「メカスマインパクト」の感想

 メカスマインパクトでマークザイン、マークニヒト、マークアレスを見比べた時の感想です。

 

・マークニヒト

 マークニヒトは腰が低く、手が大きく、長いという部分が印象に残りました。「手」で思い出したのは以下の文章でした。

 印欧基語には「手」を意味する語がなかった(「足」はある).手という器官はまことに活動的であり,意思力の延長,その奉仕者であるが,また一方甚だ非理性的なことをしでかしかねない器官なので,言語上タブー(いわゆる禁忌語ーー訳者)であったらしい.
シャルル・ギロー『ギリシア文法[改訳新版]』(文庫クセジュ)

 この文章の中に出てくる「意思」という言葉はラテン語の voluntas という単語が使われ、「理性」という言葉はフランス語の Raison(※1)という単語が使われた。

 人間を象徴する一騎が乗るファフナーを運搬した CCTS の名称は VOLUNTAS だった。感情のないフェストゥムは、感情に左右されることなく。理性によって物事を判断し、行動している。

 マークニヒトのパイロットである総士はフェストゥムを象徴していることから、フェストゥムは「意志」と「理性」とは正反対ペアの「感情」を欲している、と考えることができるのかもしれません。

 

・マークアレス

 マークアレスで印象に残ったのはハイヒールの形をしている足元でした。再ザルヴァートル化したマークレゾンの足元もハイヒールの形をしていました。

 

 マークレゾンのベースとなったマークフュンフのパイロットの広登は、島の平和を世界に広めることを望んでいました。

広登「島がくれた平和を世界に広めるのがアイドルとしての俺の使命だ」
『EXODUS』14話

 一方、マークアレスのベースの機体となったマークツェンのパイロットの暉は、志半ばで亡くなった広登の後を継ぎました。

 暉「世界中に竜宮島の平和を知ってほしい」
『EXODUS』25話

 マークレゾンは竜宮島の意思を継いだレガート、セレノア、マリス、ケイオス・バートランド、ノエル・グランデ、メイ・アーナンドが乗る艦とともに世界を旅することになりました。マークアレスは『EXODUS』で島の平和を願った一騎(※2)とともに、世界を旅することになりました。つまり『THE BEYOND』終了後、マークアレスとマークレゾンは広登と暉の望み通り、世界を旅することになったのです。

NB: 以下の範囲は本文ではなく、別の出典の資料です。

-- ==== Sys2Proof/Machine/Control.lean ====
section
/-! DEFINITION. The instructions of 44_control_transfer.md: jump, jeqz, jnez. -/

namespace Sys2Proof.Machine

open Sys2Proof

/-- A conditional jump: the operands are validated whether or not it is taken (40_sequencer.md R71), the size class
first, then the condition register, then the target. -/
def State.jumpWhen (s : State) (taken : Word → Bool) (rs : RegField) (t : Target) : Except Cause State := do
  accepted t
  let i ← register rs
  let a ← s.target t
  .ok (if taken (s.reg i) then s.jumpTo a else s)

/-- `jump` (R93). -/
def execJump (t : Target) (s : State) : Host.Outcome State Fault Refusal :=
  s.finish (.jump t) do
    accepted t
    let a ← s.target t
    .ok (s.jumpTo a)

/-- `jeqz` (R94): taken only when the register is exactly zero. -/
def execJeqz (rs : RegField) (t : Target) (s : State) : Host.Outcome State Fault Refusal :=
  s.finish (.jeqz rs t) (s.jumpWhen isZero rs t)

/-- `jnez` (R95): taken for every value but zero. -/
def execJnez (rs : RegField) (t : Target) (s : State) : Host.Outcome State Fault Refusal :=
  s.finish (.jnez rs t) (s.jumpWhen (fun v => !isZero v) rs t)

end Sys2Proof.Machine
end

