-- ==== Sys2Proof/Machine/Logical.lean ====
section
/-! DEFINITION. The instructions of 43_logical.md: not, and, or, xor. -/

namespace Sys2Proof.Machine

open Sys2Proof

/-- `x[D] <- f x[S] x[D]`, both fields validated (43_logical.md, 40_sequencer.md R71). -/
def State.combine (s : State) (rs rd : RegField) (f : Word → Word → Word) : Except Cause State := do
  let i ← register rs
  let d ← register rd
  .ok (s.setReg d (f (s.reg i) (s.reg d)))

/-- `not` (R88): the source register exclusive-or zero, not a complement (90_conflicts.md C5). -/
def execNot (rs rd : RegField) (s : State) : Host.Outcome State Fault Refusal :=
  s.finish (.not rs rd) (s.combine rs rd fun a _ => a ^^^ 0x00000000)

/-- `and` (R89). -/
def execAnd (rs rd : RegField) (s : State) : Host.Outcome State Fault Refusal :=
  s.finish (.and rs rd) (s.combine rs rd fun a b => a &&& b)

/-- `or` (R90). -/
def execOr (rs rd : RegField) (s : State) : Host.Outcome State Fault Refusal :=
  s.finish (.or rs rd) (s.combine rs rd fun a b => a ||| b)

/-- `xor` (R91). -/
def execXor (rs rd : RegField) (s : State) : Host.Outcome State Fault Refusal :=
  s.finish (.xor rs rd) (s.combine rs rd fun a b => a ^^^ b)

end Sys2Proof.Machine
end

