-- ==== Sys2Proof/Machine/Parameters.lean ====
section
/-! DEFINITION. Execution and one step for every setting of the parameters of 00_scope.md R6 that decisions D3 and D9 of
92_eei_decisions.md leave to an argument. `exec` and `step` are these at the spec's defaults. -/

namespace Sys2Proof.Machine

open Sys2Proof

/-- Validate and Execute of 40_sequencer.md R69 under a setting of the parameters. `MOVE_ADDRESSING` is the only one that
reaches execution, and only `move` reads it (42_data_movement.md R83). -/
def execWith (p : Config.Params) (i : Instr) (s : State) : Host.Outcome State Fault Refusal :=
  match i with
  | .move sc src dst => moveWith p.MOVE_ADDRESSING sc src dst s
  | .hcf => exec .hcf s
  | .add => exec .add s
  | .sub => exec .sub s
  | .div => exec .div s
  | .mul => exec .mul s
  | .loadi sc lit rd => exec (.loadi sc lit rd) s
  | .load sc addr rd => exec (.load sc addr rd) s
  | .store sc rs addr => exec (.store sc rs addr) s
  | .swap rd => exec (.swap rd) s
  | .exchange rs rd => exec (.exchange rs rd) s
  | .not rs rd => exec (.not rs rd) s
  | .and rs rd => exec (.and rs rd) s
  | .or rs rd => exec (.or rs rd) s
  | .xor rs rd => exec (.xor rs rd) s
  | .jump t => exec (.jump t) s
  | .jeqz rs t => exec (.jeqz rs t) s
  | .jnez rs t => exec (.jnez rs t) s
  | .debug rd => exec (.debug rd) s
  | .copy rs rd => exec (.copy rs rd) s
  | .diagnop => exec .diagnop s

/-- One `Step()` (40_sequencer.md R68, R69) whose last phase is `run`. A stopped core is inert (R68). Otherwise the
pre-advance, the fetch and the decode, and then validation and execution in `run`; a fault before there is an instruction
is taken here. -/
def stepRunning (p : Config.Params) (run : Instr → State → Host.Outcome State Fault Refusal) (s : State) :
    Host.Outcome State Fault Refusal :=
  if s.stopped then .next s
  else
    match s.preAdvance.fetchInstr p with
    | .ok i => run i s.preAdvance
    | .error (c, opcode) => .next (s.preAdvance.raise c opcode)

/-- One `Step()` under a setting of the parameters. -/
def stepWith (p : Config.Params) (s : State) : Host.Outcome State Fault Refusal :=
  stepRunning p (execWith p) s

end Sys2Proof.Machine
end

 Wikipediaのハイヒールのページの以下の一文が目に止まりました。

ルイ14世は背を高く見せるために愛用していたなど、前近代から近代初期にかけては男女を問わず履かれていた。ナポレオン戦争が始まり各国で国民軍が創設されると、戦場を駆け回るために男性は機能的な靴を選ぶようになったため、ハイヒールは女性の履物と見なされるようになった。

 マークアレスとマークレゾンのハイヒールは戦場を駆け回ることのない時代、つまり平和の象徴なのかもしれません。

 

 

※1 新国連が強奪したマークフュンフをベースにして開発したザルヴァートル・モデルの名がマークレゾンだった。

※2 一騎は七夕の短冊に「島が平和でありますように」と書いた。